Fun Fact Friday: The Dow Jones Transportation Average is actually the oldest US stock market index in existence, even older than the more-popular Dow Jones Industrial Average. Charles Dow developed the index, originally called the Dow Jones Railroad Average, all the way back in 1884 and it was originally comprised of just nine railroad stocks and two non-rail companies.
Now certainly stock indexes and the Dow Transports have evolved significantly in the past 130 years, and you might be questioning the relevance of transportation stocks in a world where information moves at the speed of light and commerce increasingly happens online.
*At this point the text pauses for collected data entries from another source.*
/-! ## `updPart` -/

@[simp] theorem State.updPart_tick (n : Nat) (f : Part → Part) : (s.updPart n f).tick = s.tick := rfl
@[simp] theorem State.updPart_timer (n : Nat) (f : Part → Part) : (s.updPart n f).timer = s.timer := rfl
@[simp] theorem State.updPart_grp (n : Nat) (f : Part → Part) : (s.updPart n f).grp = s.grp := rfl
@[simp] theorem State.updPart_groups (n : Nat) (f : Part → Part) : (s.updPart n f).groups = s.groups := rfl
@[simp] theorem State.updPart_teams (n : Nat) (f : Part → Part) : (s.updPart n f).teams = s.teams := rfl
@[simp] theorem State.updPart_launches (n : Nat) (f : Part → Part) : (s.updPart n f).launches = s.launches := rfl
@[simp] theorem State.updPart_ctxs (n : Nat) (f : Part → Part) : (s.updPart n f).ctxs = s.ctxs := rfl
@[simp] theorem State.updPart_segs (n : Nat) (f : Part → Part) : (s.updPart n f).segs = s.segs := rfl
@[simp] theorem State.updPart_conds (n : Nat) (f : Part → Part) : (s.updPart n f).conds = s.conds := rfl
@[simp] theorem State.updPart_engOps (n : Nat) (f : Part → Part) : (s.updPart n f).engOps = s.engOps := rfl
@[simp] theorem State.updPart_posted (n : Nat) (f : Part → Part) : (s.updPart n f).posted = s.posted := rfl
@[simp] theorem State.updPart_parents (n : Nat) (f : Part → Part) : (s.updPart n f).parents = s.parents := rfl
@[simp] theorem State.updPart_pool (n : Nat) (f : Part → Part) : (s.updPart n f).pool = s.pool := rfl
@[simp] theorem State.updPart_queues (n : Nat) (f : Part → Part) : (s.updPart n f).queues = s.queues := rfl
@[simp] theorem State.updPart_parts (n : Nat) (f : Part → Part) : (s.updPart n f).parts = SMap.set {} s.parts n (f (s.part n)) := rfl
@[simp] theorem State.updPart_beads (n : Nat) (f : Part → Part) : (s.updPart n f).beads = s.beads := rfl
@[simp] theorem State.updPart_rods (n : Nat) (f : Part → Part) : (s.updPart n f).rods = s.rods := rfl
@[simp] theorem State.updPart_cores (n : Nat) (f : Part → Part) : (s.updPart n f).cores = s.cores := rfl
@[simp] theorem State.updPart_walkers (n : Nat) (f : Part → Part) : (s.updPart n f).walkers = s.walkers := rfl
@[simp] theorem State.updPart_mem (n : Nat) (f : Part → Part) : (s.updPart n f).mem = s.mem := rfl
@[simp] theorem State.updPart_poison (n : Nat) (f : Part → Part) : (s.updPart n f).poison = s.poison := rfl
@[simp] theorem State.updPart_wmask (n : Nat) (f : Part → Part) : (s.updPart n f).wmask = s.wmask := rfl
@[simp] theorem State.updPart_window (n : Nat) (f : Part → Part) : (s.updPart n f).window = s.window := rfl
@[simp] theorem State.updPart_tgen (n : Nat) (f : Part → Part) : (s.updPart n f).tgen = s.tgen := rfl
@[simp] theorem State.updPart_shoot (n : Nat) (f : Part → Part) : (s.updPart n f).shoot = s.shoot := rfl
@[simp] theorem State.updPart_shootErr (n : Nat) (f : Part → Part) : (s.updPart n f).shootErr = s.shootErr := rfl
@[simp] theorem State.updPart_doneGen (n : Nat) (f : Part → Part) : (s.updPart n f).doneGen = s.doneGen := rfl
@[simp] theorem State.updPart_errcnt (n : Nat) (f : Part → Part) : (s.updPart n f).errcnt = s.errcnt := rfl
@[simp] theorem State.updPart_modpwr (n : Nat) (f : Part → Part) : (s.updPart n f).modpwr = s.modpwr := rfl
@[simp] theorem State.updPart_outside (n : Nat) (f : Part → Part) : (s.updPart n f).outside = s.outside := rfl
@[simp] theorem State.updPart_overCap (n : Nat) (f : Part → Part) : (s.updPart n f).overCap = s.overCap := rfl
@[simp] theorem State.updPart_scTicket (n : Nat) (f : Part → Part) : (s.updPart n f).scTicket = s.scTicket := rfl
@[simp] theorem State.updPart_nextId (n : Nat) (f : Part → Part) : (s.updPart n f).nextId = s.nextId := rfl
@[simp] theorem State.updPart_saved (n : Nat) (f : Part → Part) : (s.updPart n f).saved = s.saved := rfl
@[simp] theorem State.updPart_flash (n : Nat) (f : Part → Part) : (s.updPart n f).flash = s.flash := rfl
@[simp] theorem State.updPart_boot (n : Nat) (f : Part → Part) : (s.updPart n f).boot = s.boot := rfl
@[simp] theorem State.updPart_out (n : Nat) (f : Part → Part) : (s.updPart n f).out = s.out := rfl
@[simp] theorem State.updPart_agenda (n : Nat) (f : Part → Part) : (s.updPart n f).agenda = s.agenda := rfl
We’ll concede that the performance of industries such as semiconductors or even old-school financials might be better tells for Dow’s “confirmation theory” these days, where one looks for new highs in another index or average to “confirm” a high in the primary one. However, we think that the Dow Jones Transportation Average might be one of the most important charts in the world right now, and might offer key insight to the next major move in the broad market.
As shown in the LPL Financial Chart of the Day, the Transports have coiled into just a 6% range for the past 3 months, but held above their rising 200-day moving average. The consolidation comes after a historical 15-week winning streak that ended in early May. We believe the recent pause was well overdue and isn’t necessarily indicative of underlying weakness in the stocks or the economy.
“Our belief is that the transports are most likely to resolve higher in the direction of the underlying trend” said LPL Financial Chief Market Strategist Ryan Detrick. “However, whichever way the average break out of this range is likely to be in conjunction with the broader indexes and we know that September can be a rocky time of year.”
The specific levels we are watching on the Transportation Average are the July highs at 15,081 and recent lows just above 14,000. If we were to break lower, we don’t think this would set the market up for a significant fall, just a sign that the 2021 run of no 5% pullbacks in the S&P 500 is more likely to end. However, we continue to favor stocks over bonds and would likely use any equity weakness in the near-term opportunistically.